= William McGaa =

American mountain man (1824–1867)

William W. McGaa (17 April 1824 – 15 December 1867) was a mountain man and one of the early figures in the history of the Colorado settlement of St. Charles (now called Denver). Born in Scotland, he immigrated to the United States and was living with the Arapaho under the name Jack Jones by the time of the Colorado Gold Rush.

McGaa claimed an upper-class ancestry. He declared he was the son of the Lord Mayor of London and had a family estate in Scotland, Glenarm.

William Larimer worked with McGaa, who camped on the bank of Cherry Creek, to steal the land for the town of St. Charles from the local Native Americans, the official owners of the land as recognized in 1851 by the Fort Laramie Treaty. This was possible because McGaa 'claimed' various native wives as property and therefore represented that he had the authority to make the land transfer.

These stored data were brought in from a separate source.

-- ==== Sys2Proof/Syntax.lean ====
section
/-! DEFINITION. The instruction set as syntax: one constructor per row of spec/opcode_table.json, in the
table's order (30_encoding.md R74). Operands are the fields of the word (R71, R73), all unsigned. -/

namespace Sys2Proof

/-- The 35 instructions (30_encoding.md R74). The mnemonics are labels only (R79): `sknp` skips when the key
IS pressed (R161), `rnd` shifts left (R132), `subn` writes V`y` (R130). -/
inductive Instr where
  /-- 00E0 `CLS` (R151). -/
  | cls
  /-- 00EE `RET` (R95). -/
  | ret
  /-- 0nnn `SYS nnn`, `nnn` neither 0E0 nor 0EE (R96). -/
  | sys (nnn : Addr12)
  /-- 1nnn `JP nnn` (R97). -/
  | jp (nnn : Addr12)
  /-- 2nnn `CALL nnn` (R98). -/
  | call (nnn : Addr12)
  /-- 3xkk `SE Vx, kk` (R111). -/
  | seImm (x : Reg) (kk : Byte)
  /-- 4xkk `SNE Vx, kk` (R112). -/
  | sneImm (x : Reg) (kk : Byte)
  /-- 5xy0 `SE Vx, Vy` (R113). -/
  | seReg (x y : Reg)
  /-- 6xkk `LD Vx, kk` (R120). -/
  | ldImm (x : Reg) (kk : Byte)
  /-- 7xkk `ADD Vx, kk` (R121). -/
  | addImm (x : Reg) (kk : Byte)
  /-- 8xy0 `LD Vx, Vy` (R122). -/
  | ldReg (x y : Reg)
  /-- 8xy1 `OR Vx, Vy` (R123). -/
  | orReg (x y : Reg)
  /-- 8xy2 `AND Vx, Vy` (R124). -/
  | andReg (x y : Reg)
  /-- 8xy3 `XOR Vx, Vy` (R125). -/
  | xorReg (x y : Reg)
  /-- 8xy4 `ADD Vx, Vy` (R127). -/
  | addReg (x y : Reg)
  /-- 8xy5 `SUB Vx, Vy` (R128). -/
  | sub (x y : Reg)
  /-- 8xy6 `SHR Vx`; the field `y` stands in the word and is ignored (R72, R129). -/
  | shr (x y : Reg)
  /-- 8xy7 `SUBN Vx, Vy` (R130). -/
  | subn (x y : Reg)
  /-- 8xyE `SHL Vx`; the field `y` stands in the word and is ignored (R72, R131). -/
  | shl (x y : Reg)
  /-- 9xy0 `SNE Vx, Vy` (R114). -/
  | sneReg (x y : Reg)
  /-- Annn `LD I, nnn` (R140). -/
  | ldI (nnn : Addr12)
  /-- Bnnn `JP V0, nnn` (R99). -/
  | jpV0 (nnn : Addr12)
  /-- Cxkk `RND Vx, kk` (R132). -/
  | rnd (x : Reg) (kk : Byte)
  /-- Dxyn `DRW Vx, Vy, n`, `n` = 0 included (R153, R154). -/
  | drw (x y : Reg) (n : Nibble)
  /-- Ex9E `SKP Vx` (R160). -/
  | skp (x : Reg)
  /-- ExA1 `SKNP Vx` (R161). -/
  | sknp (x : Reg)
  /-- Fx07 `LD Vx, DT` (R163). -/
  | ldVxDT (x : Reg)
  /-- Fx0A `LD Vx, K` (R162). -/
  | ldVxK (x : Reg)
  /-- Fx15 `LD DT, Vx` (R164). -/
  | ldDTVx (x : Reg)
  /-- Fx18 `LD ST, Vx` (R165). -/
  | ldSTVx (x : Reg)
  /-- Fx1E `ADD I, Vx` (R141). -/
  | addI (x : Reg)
  /-- Fx29 `LD F, Vx` (R142). -/
  | ldF (x : Reg)
  /-- Fx33 `LD B, Vx` (R143). -/
  | ldB (x : Reg)
  /-- Fx55 `LD [I], Vx` (R144). -/
  | storeRegs (x : Reg)
  /-- Fx65 `LD Vx, [I]` (R145). -/
  | loadRegs (x : Reg)
deriving DecidableEq, Repr

end Sys2Proof
end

As a reward to the Native Americans, McGaa supposedly named several Denver streets in their honor. Wazee and Wewatta Streets are named for his wives. Champa is also acknowledged as one of McGaa's Indian names, although its exact etymology is uncertain; one source claims it is the Sioux word for "cherry." McGaa also named Glenarm Street after his alleged family castle and after himself, McGaa Street.

McGaa's contemporaries did not think highly of him. Jerome Smiley wrote, "McGaa had promised more than he could perform, was a troublesome customer to manage, and a hard man to browbeat." In his book Sketches from America, John White wrote he met McGaa one day "in a state approaching sobriety," and, during the ensuing interview McGaa kept throwing "longing looks toward the bar." Eventually, the city street named in his honor was renamed lest McGaa Street damage the town's reputation. It was renamed after McGaa's death to Holladay Street, after stagecoach entrepreneur Ben Holladay. It was later renamed to what is now known today as Market Street.

His son, William Denver McGaa, with wife Jennie Adams is noted as being the first child, both white and Native American, born in Denver, on March 8, 1859.